◆ **About this exercise**
Transcribe the data in full, keeping each line exactly as it appears.

◆ **Records shown**
-- ==== Sys2Proof/Machine/Mixer.lean ====
section
/-! DEFINITION. Voices and the mixer (08): the allocation arbiter, starting and ending voices, the output event, the
master volume, the mixer under a pause and in each power state, and its requests. -/

namespace Sys2Proof.Machine

/-- Write one voice record. -/
def Mixer.setVoice (x : Mixer) (v : VoiceId) (r : Voice) : Mixer := { x with voices := x.voices.set v r }

/-- Whether a voice is playing, FROZEN included (8.1). -/
def Voice.playing (v : Voice) : Bool := v.state != .free

/-- The integer part of a position. -/
def Voice.index (v : Voice) : Nat := v.pos / 65536

/-- The link of an origin; LOCAL has none. -/
def Origin.link? : Origin → Option Link
  | .primary => some .primary
  | .remote => some .remote
  | .localUnit => none

def linkOrigin : Link → Origin
  | .primary => .primary
  | .remote => .remote

/-- Whether a voice plays a region (R113). -/
def Mixer.plays (x : Mixer) (id : Nat) : Bool :=
  Num4.all.any (fun v => (x.voices.get v).playing && (x.voices.get v).source == some (.region id))

/-! ### Endings (R142) -/

/-- The VOICE_END notice of a voice, if its notify field asks for one. Passes and position are a clip's; a tone's notice
carries the 0 its record holds for both, the model's choice (log entry 58). -/
def voiceEndNotice (time : Word32) (i : VoiceId) (v : Voice) (o : VoiceOutcome) : List Sent :=
  match v.notify, v.origin.link?, v.source with
  | true, some l, some src => [{ link := l, notice := .voiceEnd i src o v.passes v.index time }]
  | _, _, _ => []

/-- A voice becomes FREE; its prior state is made absent (R141). -/
def Voice.freed (v : Voice) : Voice := { v with state := .free, prior := none }

/-- A playing voice ends. -/
def Mixer.endVoice (time : Word32) (o : VoiceOutcome) (i : VoiceId) (x : Mixer) : Mixer × List Sent :=
  let v := x.voices.get i
  if v.playing then (x.setVoice i v.freed, voiceEndNotice time i v o) else (x, [])

/-- Voices end one after another, in the order given. -/
def Mixer.endVoices (time : Word32) (o : VoiceOutcome) : List VoiceId → Mixer → Mixer × List Sent
  | [], x => (x, [])
  | i :: is, x =>
    let r := x.endVoice time o i
    let r2 := Mixer.endVoices time o is r.1
    (r2.1, r.2 ++ r2.2)

/-! ### Allocation (R130) -/

/-- The voices the arbiter considers. -/
def arbiterVoices (power : PowerState) : List VoiceId := if power = .economy then [.n1, .n2] else Num4.all

/-- Whether a voice is picked before another: lower priority, then older. -/
def Voice.picksBefore (a b : Voice) : Bool :=
  decide (a.priority < b.priority) || (a.priority == b.priority && decide (a.order < b.order))

/-- The voice of lowest priority, the oldest of these. -/
def Mixer.pick (x : Mixer) : List VoiceId → Option VoiceId
  | [] => none
  | i :: is =>
    match Mixer.pick x is with
    | none => some i
    | some j => if (x.voices.get j).picksBefore (x.voices.get i) then some j else some i

/-- What the arbiter decides. -/
inductive Grant
  | free (v : VoiceId)
  | steal (v : VoiceId)
  | refused
  deriving DecidableEq, Repr

/-- R130. -/
def Mixer.arbiter (x : Mixer) (power : PowerState) (priority : Nat) : Grant :=
  let vs := arbiterVoices power
  match vs.find? (fun i => !(x.voices.get i).playing) with
  | some i => .free i
  | none =>
    match x.pick vs with
    | none => .refused
    | some i => if (x.voices.get i).priority ≤ priority then .steal i else .refused

/-- The playing voices in the order of their start orders, for the renumbering of R130. -/
def Mixer.rank (x : Mixer) (i : VoiceId) : Nat :=
  (Num4.all.filter (fun j => (x.voices.get j).playing && decide ((x.voices.get j).order < (x.voices.get i).order))).length

/-- R130: the start counter rises by 1; past its range the playing voices are renumbered. -/
def Mixer.countStart (x : Mixer) : Mixer :=
  if x.startCounter < 4294967295 then { x with startCounter := x.startCounter + 1 }
  else
    { x with voices := Four.ofFn (fun i =>
               if (x.voices.get i).playing then { x.voices.get i with order := x.rank i } else x.voices.get i),
             startCounter := (Num4.all.filter (fun i => (x.voices.get i).playing)).length }

/-- A granted voice is filled in for the new sound. -/
def Mixer.fillVoice (x : Mixer) (i : VoiceId) (v : Voice) : Mixer :=
  (x.setVoice i { v with order := x.startCounter }).countStart

/-- The origin of a stolen voice, for the reply. -/
structure Started where
  voice : VoiceId
  stolen : Option Origin
  deriving DecidableEq, Repr

/-- R130: a start asks the arbiter; `none` is NO_VOICE. -/
def Mixer.start (power : PowerState) (time : Word32) (v : Voice) (x : Mixer) :
    Mixer × List Sent × Option Started :=
  match x.arbiter power v.priority with
  | .refused => (x, [], none)
  | .free i => (x.fillVoice i v, [], some { voice := i, stolen := none })
  | .steal i =>
    let r := x.endVoice time .stolen i
    (r.1.fillVoice i v, r.2, some { voice := i, stolen := some (x.voices.get i).origin })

◆ **Solved exercise**
-- ==== Sys2Proof/Machine/Mixer.lean ====
section
/-! DEFINITION. Voices and the mixer (08): the allocation arbiter, starting and ending voices, the output event, the
master volume, the mixer under a pause and in each power state, and its requests. -/

namespace Sys2Proof.Machine

/-- Write one voice record. -/
def Mixer.setVoice (x : Mixer) (v : VoiceId) (r : Voice) : Mixer := { x with voices := x.voices.set v r }

/-- Whether a voice is playing, FROZEN included (8.1). -/
def Voice.playing (v : Voice) : Bool := v.state != .free

/-- The integer part of a position. -/
def Voice.index (v : Voice) : Nat := v.pos / 65536

/-- The link of an origin; LOCAL has none. -/
def Origin.link? : Origin → Option Link
  | .primary => some .primary
  | .remote => some .remote
  | .localUnit => none

def linkOrigin : Link → Origin
  | .primary => .primary
  | .remote => .remote

/-- Whether a voice plays a region (R113). -/
def Mixer.plays (x : Mixer) (id : Nat) : Bool :=
  Num4.all.any (fun v => (x.voices.get v).playing && (x.voices.get v).source == some (.region id))

/-! ### Endings (R142) -/

/-- The VOICE_END notice of a voice, if its notify field asks for one. Passes and position are a clip's; a tone's notice
carries the 0 its record holds for both, the model's choice (log entry 58). -/
def voiceEndNotice (time : Word32) (i : VoiceId) (v : Voice) (o : VoiceOutcome) : List Sent :=
  match v.notify, v.origin.link?, v.source with
  | true, some l, some src => [{ link := l, notice := .voiceEnd i src o v.passes v.index time }]
  | _, _, _ => []

/-- A voice becomes FREE; its prior state is made absent (R141). -/
def Voice.freed (v : Voice) : Voice := { v with state := .free, prior := none }

/-- A playing voice ends. -/
def Mixer.endVoice (time : Word32) (o : VoiceOutcome) (i : VoiceId) (x : Mixer) : Mixer × List Sent :=
  let v := x.voices.get i
  if v.playing then (x.setVoice i v.freed, voiceEndNotice time i v o) else (x, [])

/-- Voices end one after another, in the order given. -/
def Mixer.endVoices (time : Word32) (o : VoiceOutcome) : List VoiceId → Mixer → Mixer × List Sent
  | [], x => (x, [])
  | i :: is, x =>
    let r := x.endVoice time o i
    let r2 := Mixer.endVoices time o is r.1
    (r2.1, r.2 ++ r2.2)

/-! ### Allocation (R130) -/

/-- The voices the arbiter considers. -/
def arbiterVoices (power : PowerState) : List VoiceId := if power = .economy then [.n1, .n2] else Num4.all

/-- Whether a voice is picked before another: lower priority, then older. -/
def Voice.picksBefore (a b : Voice) : Bool :=
  decide (a.priority < b.priority) || (a.priority == b.priority && decide (a.order < b.order))

/-- The voice of lowest priority, the oldest of these. -/
def Mixer.pick (x : Mixer) : List VoiceId → Option VoiceId
  | [] => none
  | i :: is =>
    match Mixer.pick x is with
    | none => some i
    | some j => if (x.voices.get j).picksBefore (x.voices.get i) then some j else some i

/-- What the arbiter decides. -/
inductive Grant
  | free (v : VoiceId)
  | steal (v : VoiceId)
  | refused
  deriving DecidableEq, Repr

/-- R130. -/
def Mixer.arbiter (x : Mixer) (power : PowerState) (priority : Nat) : Grant :=
  let vs := arbiterVoices power
  match vs.find? (fun i => !(x.voices.get i).playing) with
  | some i => .free i
  | none =>
    match x.pick vs with
    | none => .refused
    | some i => if (x.voices.get i).priority ≤ priority then .steal i else .refused

/-- The playing voices in the order of their start orders, for the renumbering of R130. -/
def Mixer.rank (x : Mixer) (i : VoiceId) : Nat :=
  (Num4.all.filter (fun j => (x.voices.get j).playing && decide ((x.voices.get j).order < (x.voices.get i).order))).length

/-- R130: the start counter rises by 1; past its range the playing voices are renumbered. -/
def Mixer.countStart (x : Mixer) : Mixer :=
  if x.startCounter < 4294967295 then { x with startCounter := x.startCounter + 1 }
  else
    { x with voices := Four.ofFn (fun i =>
               if (x.voices.get i).playing then { x.voices.get i with order := x.rank i } else x.voices.get i),
             startCounter := (Num4.all.filter (fun i => (x.voices.get i).playing)).length }

/-- A granted voice is filled in for the new sound. -/
def Mixer.fillVoice (x : Mixer) (i : VoiceId) (v : Voice) : Mixer :=
  (x.setVoice i { v with order := x.startCounter }).countStart

/-- The origin of a stolen voice, for the reply. -/
structure Started where
  voice : VoiceId
  stolen : Option Origin
  deriving DecidableEq, Repr

/-- R130: a start asks the arbiter; `none` is NO_VOICE. -/
def Mixer.start (power : PowerState) (time : Word32) (v : Voice) (x : Mixer) :
    Mixer × List Sent × Option Started :=
  match x.arbiter power v.priority with
  | .refused => (x, [], none)
  | .free i => (x.fillVoice i v, [], some { voice := i, stolen := none })
  | .steal i =>
    let r := x.endVoice time .stolen i
    (r.1.fillVoice i v, r.2, some { voice := i, stolen := some (x.voices.get i).origin })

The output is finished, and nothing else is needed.